For another thing, the Bible’s forms of text are themselves diverse and so demand different ways of reading. Consider: shouldn’t you read the dictates of a law differently than you do a work of poetry filled as it is with metaphors and innuendo, differently than you do a genealogy, differently than a symbols-saturated apocalyptic narrative? What’s more, some of the Bible’s texts are expressly at odds with each other. Among the most striking, both Isaiah and Micah prophesy a time when “they shall beat their swords into plowshares,” while Joel prophesies “they shall beat their plowshares into swords.” The book of Joshua concludes with the Israelites having gotten rid of all the Canaanites; the very next book, Judges, presumes the continued presence of Canaanites. Most disturbing to some readers are examples of unethical behavior modeled or even commanded by heroes, even by God. For example, at the end of the book(s) of Samuel, God incites David to commit an act deemed sinful. (Chronicles says that Satan incited the action.)
It’s important that we recognize and acknowledge what’s surprising, strange, and even disturbing about and in the Bible not as justification to dismiss it or otherwise consign it to the trash pile of obsolescence, certainly not as reason to criticize its believers for their belief. It’s important (especially for us believers) to note these oddities, because then we’re ready to take the Bible seriously. Which brings us to why it matters.

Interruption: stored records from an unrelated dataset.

-- ==== Sys2Proof/Certificates/Slice0/Obligations.lean ====
section
/-! DEFINITION. The statements about the DPC, each from the rules of spec/ its docstring names. A statement about an
operation's step speaks of `exec`, which takes the step of the operation at which the sequencer stands; `opRun` takes
several with no step of another agent between them (by HostStepsDoNotDisturbOperations such steps change nothing). -/

open Sys2Proof Sys2Proof.Machine Host

/-! ## Encoding -/

/-- 30_encoding.md R93: decoding is total and depends on bits 3:0 only; each code selects its row of R91. -/
def Obligations.DecodingReadsBits3To0Only : Prop :=
  (∀ v w : Word, v.extractLsb' 0 4 = w.extractLsb' 0 4 → decodeWord v = decodeWord w) ∧
  (∀ ign : BitVec 28,
    decodeWord (ign ++ 0x1#4) = .init ∧ decodeWord (ign ++ 0x2#4) = .cmd ∧ decodeWord (ign ++ 0x3#4) = .data ∧
    decodeWord (ign ++ 0x4#4) = .waitIdle ∧ decodeWord (ign ++ 0x5#4) = .render ∧
    decodeWord (ign ++ 0x6#4) = .refresh ∧ decodeWord (ign ++ 0x7#4) = .clear ∧
    decodeWord (ign ++ 0x8#4) = .sleep ∧
    ∀ opc : BitVec 4, opc = 0x0#4 ∨ 0x9#4 ≤ opc → decodeWord (ign ++ opc) = .illegal opc)

/-- 30_encoding.md R90 to R93, 20_memory.md R63: for every well-formed instruction and all ignored bits, the bytes of its
operation word decode to it, whatever follows them; and every word is the operation word of the well-formed instruction
it decodes to. -/
def Obligations.DecodeOfEncodeIsTheInstruction : Prop :=
  (∀ (i : Instr) (ign : BitVec 28) (rest : List Byte), i.wf = true →
    decodeBytes (leBytes (encodeWith i ign) ++ rest) = .ok (i, rest)) ∧
  (∀ v : Word, (decodeWord v).wf = true ∧ encodeWith (decodeWord v) (v.extractLsb' 4 28) = v)

/-- opcode_table.json, 95_test_vectors.md V-HO3 and the table of accesses in §3: some words read as the table says. -/
def Obligations.WrittenOutWordsDecodeToTheirRows : Prop :=
  decodeTableWord 32 0b00000000000000000000000000000001 = some .init ∧
  decodeTableWord 32 0b11111111111111111111111111110001 = some .init ∧
  decodeTableWord 32 0b00000000000000000000000000000010 = some .cmd ∧
  decodeTableWord 32 0b00000000000000000000000000000101 = some .render ∧
  decodeTableWord 32 0b00000000000000000000000000001000 = some .sleep ∧
  decodeTableWord 32 0b00000000000000000000000000001111 = some (.illegal 0xF#4)

/-! ## Steps, issue and the host port -/

/-- 10_state.md R36, R43, R11: when an operation is active and the sequencer moves, the step is exec of the instruction
that the operation code decodes to, and around it only the schedule and its counts move on. Who moves is the model's
choice, within what 20_memory.md R74 allows: the schedule, and past its end with both able to move the host's free number
of steps before the sequencer's (log entry 2); a host's turn with nothing left for the host goes to the sequencer (log
entry 19); the word placed by withFetchWord is run by the very next step (log entry 16). -/
def Obligations.StepRunsTheDecodedOperation : Prop :=
  (∀ (s : State) (rest : List Turn), s.active = true →
    (s.sched = .dpc :: rest → step s = exec (decodeOpc s.op) { s with sched := rest }) ∧
    (s.sched = .host :: rest → s.hostProg = [] → step s = exec (decodeOpc s.op) { s with sched := rest }) ∧
    (s.sched = [] → s.hostProg = [] → step s = exec (decodeOpc s.op) s) ∧
    (s.sched = [] → s.hostProg ≠ [] → s.hostTurns = 0 →
      step s = exec (decodeOpc s.op) { s with turns := s.turns + 1, hostLeft := none }) ∧
    (∀ left, s.sched = [] → s.hostProg ≠ [] → s.hostTurns = left + 1 →
      step s = .next { s with hostLeft := some left }.hostStep)) ∧
  (∀ (s : State) (nbits w : Nat),
    step (s.withFetchWord nbits w) =
      exec (decodeWord (BitVec.ofNat 32 (w % 2 ^ nbits))) (s.issue (BitVec.ofNat 32 (w % 2 ^ nbits))))

/-- 20_memory.md R71, 30_encoding.md R101: a step of the host is its next access: a write or a read is made and removed
from its program, a `wait` is a read of STATUS (R72) that stays until it reads ACTIVE = 0. 20_memory.md R74: in every run
an enabled step of the sequencer is taken in the end, unless a block reset comes first. The schedule of turns is the
model's choice (log entry 2), and so are these: a sequencer's turn with no operation active goes to the host (log entry
19), a host with nothing left leaves the state as it is (log entry 15), `wait` is one item of the host's program (log
entry 20). -/
def Obligations.HostMovesInProgramOrder : Prop :=
  (∀ (s : State) (rest : List Turn),
    (s.sched = .host :: rest → s.hostProg ≠ [] → step s = .next { s with sched := rest }.hostStep) ∧
    (s.sched = .dpc :: rest → s.active = false → step s = .next { s with sched := rest }.hostStep) ∧
    (s.sched = [] → s.active = false → step s = .next s.hostStep)) ∧
  (∀ (s : State) (items : List HostItem),
    (s.hostProg = [] → s.hostStep = s) ∧
    (∀ addr n v, s.hostProg = .write addr n v :: items →
      s.hostStep = { s.hostWrite addr n v with hostProg := items }) ∧
    (∀ addr n, s.hostProg = .read addr n :: items → s.hostStep = { s.hostRead addr n with hostProg := items }) ∧
    (s.hostProg = .wait :: items →
      s.hostStep =
        { s.hostRead (s.cfg.hostBase + 0x0000C) 4 with hostProg := if s.active then .wait :: items else items })) ∧
  (∀ r : Nat → State, IsRun r → FairRun r)

/-- 10_state.md R43: a write to OP while no operation is active issues the operation of bits 3:0; and a step of an active
operation leaves it active, or appends Done(ERR, DETAIL) and ends it. -/
def Obligations.IssueAndCompletion : Prop :=
  (∀ (s : State) (v : Word), s.active = false →
    s.hostWrite s.cfg.hostBase 4 v =
      { s with
        active := true
        op := v.extractLsb' 0 4
        pc := .rule 0
        err := .noError
        detail := 0#2
        errinfo := 0#19
        log := s.log ++ [.issue (v.extractLsb' 0 4)]
        resp := .written }) ∧
  (∀ (i : Instr) (s t : State), s.active = true → exec i s = .next t →
    (t.active = true ∧ ∀ e d, t.log ≠ s.log ++ [.done e d]) ∨
    (t.active = false ∧ t.log = s.log ++ [.done t.err t.detail]))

The Bible’s oddities demand that we bring both head and heart to any engagement with it. They’re there, whether we like it or not. I submit that it’s not only a question of how to make sense of what’s strange, but a clarion call by the Bible (a call by God herself, if you believe the Bible to be the Word of God), to think for ourselves. By its content alone, the Bible itself defies a so-called literal application. There’s too much within it that doesn’t make sense on the surface to our modern ears or is flatly at odds with itself.
Engaging the Bible, then, taking it seriously requires learning—not rote memorization or tacit acceptance of interpretations promoted by someone or another—but learning about the Bible’s development, about the historical and physical contexts out of which the books arose, took shape, and what their texts might have meant back then. Learning about the Bible in this way enables people better to interpret any particular text for themselves and place the implications within the context of the whole. Thinking for oneself like this requires the humility to submit to learning.
Otherwise, at best, what’s strange in and about the Bible are mere curiosities or nonsensical details to be ignored or dismissed with useless platitudes about God’s ways being inscrutable or the like. At worst, without any background knowledge or commitment to the kind of learning that illuminates context and enriches understanding (using one’s head), and without using one’s heart as a compassionate member of the human race on an earth we share, the Bible becomes simply one more weapon of hatred and destruction.
Notice how this kind of learning, this kind of thinking for ourselves, strips away arrogance and prepares a person to exercise precisely the admonition that thrums like a drumbeat throughout the Bible—to love God and to love others. Exactly what that means and how to do it surely merits a lifetime of open-hearted learning.